Data excerpts:
········
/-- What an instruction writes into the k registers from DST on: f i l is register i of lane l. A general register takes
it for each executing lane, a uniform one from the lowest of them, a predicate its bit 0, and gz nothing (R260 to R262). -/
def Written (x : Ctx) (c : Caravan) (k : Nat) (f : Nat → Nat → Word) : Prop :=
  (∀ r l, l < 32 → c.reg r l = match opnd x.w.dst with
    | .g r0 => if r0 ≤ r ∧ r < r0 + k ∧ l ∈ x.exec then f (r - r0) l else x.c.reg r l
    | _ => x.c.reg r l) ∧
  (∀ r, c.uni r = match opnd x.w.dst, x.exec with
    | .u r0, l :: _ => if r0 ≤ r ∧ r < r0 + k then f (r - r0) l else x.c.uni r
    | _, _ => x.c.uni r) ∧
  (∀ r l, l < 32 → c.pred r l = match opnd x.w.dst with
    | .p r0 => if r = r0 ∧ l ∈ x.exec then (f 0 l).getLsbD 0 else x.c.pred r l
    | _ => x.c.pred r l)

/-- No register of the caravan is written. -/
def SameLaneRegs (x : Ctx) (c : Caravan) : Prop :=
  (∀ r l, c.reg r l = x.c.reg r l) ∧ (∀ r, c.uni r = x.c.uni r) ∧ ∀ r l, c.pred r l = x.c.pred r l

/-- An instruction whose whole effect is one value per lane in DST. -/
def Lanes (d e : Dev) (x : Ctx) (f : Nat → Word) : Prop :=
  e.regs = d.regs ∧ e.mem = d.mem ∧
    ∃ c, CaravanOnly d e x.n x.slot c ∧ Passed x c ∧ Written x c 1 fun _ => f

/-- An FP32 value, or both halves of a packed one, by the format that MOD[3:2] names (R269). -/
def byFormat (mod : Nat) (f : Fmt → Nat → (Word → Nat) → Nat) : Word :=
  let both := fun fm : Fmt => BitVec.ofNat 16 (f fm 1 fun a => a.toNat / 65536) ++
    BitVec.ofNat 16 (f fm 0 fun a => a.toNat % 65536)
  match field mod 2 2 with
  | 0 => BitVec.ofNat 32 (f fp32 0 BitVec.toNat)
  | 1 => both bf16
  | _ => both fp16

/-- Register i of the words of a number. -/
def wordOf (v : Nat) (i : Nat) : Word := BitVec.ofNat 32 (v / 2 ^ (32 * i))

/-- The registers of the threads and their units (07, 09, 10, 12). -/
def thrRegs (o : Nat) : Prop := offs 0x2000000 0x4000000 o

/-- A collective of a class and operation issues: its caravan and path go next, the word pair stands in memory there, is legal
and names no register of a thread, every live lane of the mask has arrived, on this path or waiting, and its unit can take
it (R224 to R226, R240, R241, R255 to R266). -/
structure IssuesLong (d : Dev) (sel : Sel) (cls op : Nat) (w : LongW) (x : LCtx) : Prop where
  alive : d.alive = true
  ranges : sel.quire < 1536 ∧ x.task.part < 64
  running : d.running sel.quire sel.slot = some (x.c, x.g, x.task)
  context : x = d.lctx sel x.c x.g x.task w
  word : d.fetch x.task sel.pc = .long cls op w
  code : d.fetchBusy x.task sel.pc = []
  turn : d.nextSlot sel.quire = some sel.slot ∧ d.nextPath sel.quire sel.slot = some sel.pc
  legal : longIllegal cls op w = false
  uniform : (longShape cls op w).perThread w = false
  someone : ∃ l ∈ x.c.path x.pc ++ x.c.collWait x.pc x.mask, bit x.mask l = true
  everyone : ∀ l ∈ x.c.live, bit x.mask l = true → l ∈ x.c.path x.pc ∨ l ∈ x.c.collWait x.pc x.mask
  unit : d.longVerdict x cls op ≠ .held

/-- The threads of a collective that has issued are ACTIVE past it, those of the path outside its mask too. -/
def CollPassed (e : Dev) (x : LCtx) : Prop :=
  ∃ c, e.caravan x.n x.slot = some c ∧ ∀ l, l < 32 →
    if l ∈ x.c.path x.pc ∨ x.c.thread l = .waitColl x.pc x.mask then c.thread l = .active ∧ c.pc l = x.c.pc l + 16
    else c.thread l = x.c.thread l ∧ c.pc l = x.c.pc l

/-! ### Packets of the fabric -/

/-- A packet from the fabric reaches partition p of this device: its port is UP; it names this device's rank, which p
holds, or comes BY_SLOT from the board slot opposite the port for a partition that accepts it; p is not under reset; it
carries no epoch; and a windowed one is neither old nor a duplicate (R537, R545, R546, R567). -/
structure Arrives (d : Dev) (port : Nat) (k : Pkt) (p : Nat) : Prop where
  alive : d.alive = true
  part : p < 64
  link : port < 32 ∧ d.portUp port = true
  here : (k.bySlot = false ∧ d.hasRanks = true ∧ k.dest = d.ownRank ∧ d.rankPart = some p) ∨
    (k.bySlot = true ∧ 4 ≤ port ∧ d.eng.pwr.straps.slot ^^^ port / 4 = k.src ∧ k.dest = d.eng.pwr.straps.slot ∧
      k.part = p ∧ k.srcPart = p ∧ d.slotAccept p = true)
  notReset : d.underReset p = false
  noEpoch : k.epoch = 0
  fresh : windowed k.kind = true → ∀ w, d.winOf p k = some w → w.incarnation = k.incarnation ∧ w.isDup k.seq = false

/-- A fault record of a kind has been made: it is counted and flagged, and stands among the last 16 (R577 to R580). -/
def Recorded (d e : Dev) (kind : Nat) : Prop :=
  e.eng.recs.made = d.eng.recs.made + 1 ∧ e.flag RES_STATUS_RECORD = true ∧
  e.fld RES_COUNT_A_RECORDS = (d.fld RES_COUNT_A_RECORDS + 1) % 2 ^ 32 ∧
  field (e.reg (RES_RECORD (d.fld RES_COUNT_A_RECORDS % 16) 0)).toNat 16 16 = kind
········
Task goal: Quote the data above from the line containing "else x.c.uni r" to the line containing "let both := fun", inclusive, and stop.

Answer to this problem:
    | .u r0, l :: _ => if r0 ≤ r ∧ r < r0 + k then f (r - r0) l else x.c.uni r
    | _, _ => x.c.uni r) ∧
  (∀ r l, l < 32 → c.pred r l = match opnd x.w.dst with
    | .p r0 => if r = r0 ∧ l ∈ x.exec then (f 0 l).getLsbD 0 else x.c.pred r l
    | _ => x.c.pred r l)

/-- No register of the caravan is written. -/
def SameLaneRegs (x : Ctx) (c : Caravan) : Prop :=
  (∀ r l, c.reg r l = x.c.reg r l) ∧ (∀ r, c.uni r = x.c.uni r) ∧ ∀ r l, c.pred r l = x.c.pred r l

/-- An instruction whose whole effect is one value per lane in DST. -/
def Lanes (d e : Dev) (x : Ctx) (f : Nat → Word) : Prop :=
  e.regs = d.regs ∧ e.mem = d.mem ∧
    ∃ c, CaravanOnly d e x.n x.slot c ∧ Passed x c ∧ Written x c 1 fun _ => f

/-- An FP32 value, or both halves of a packed one, by the format that MOD[3:2] names (R269). -/
def byFormat (mod : Nat) (f : Fmt → Nat → (Word → Nat) → Nat) : Word :=
  let both := fun fm : Fmt => BitVec.ofNat 16 (f fm 1 fun a => a.toNat / 65536) ++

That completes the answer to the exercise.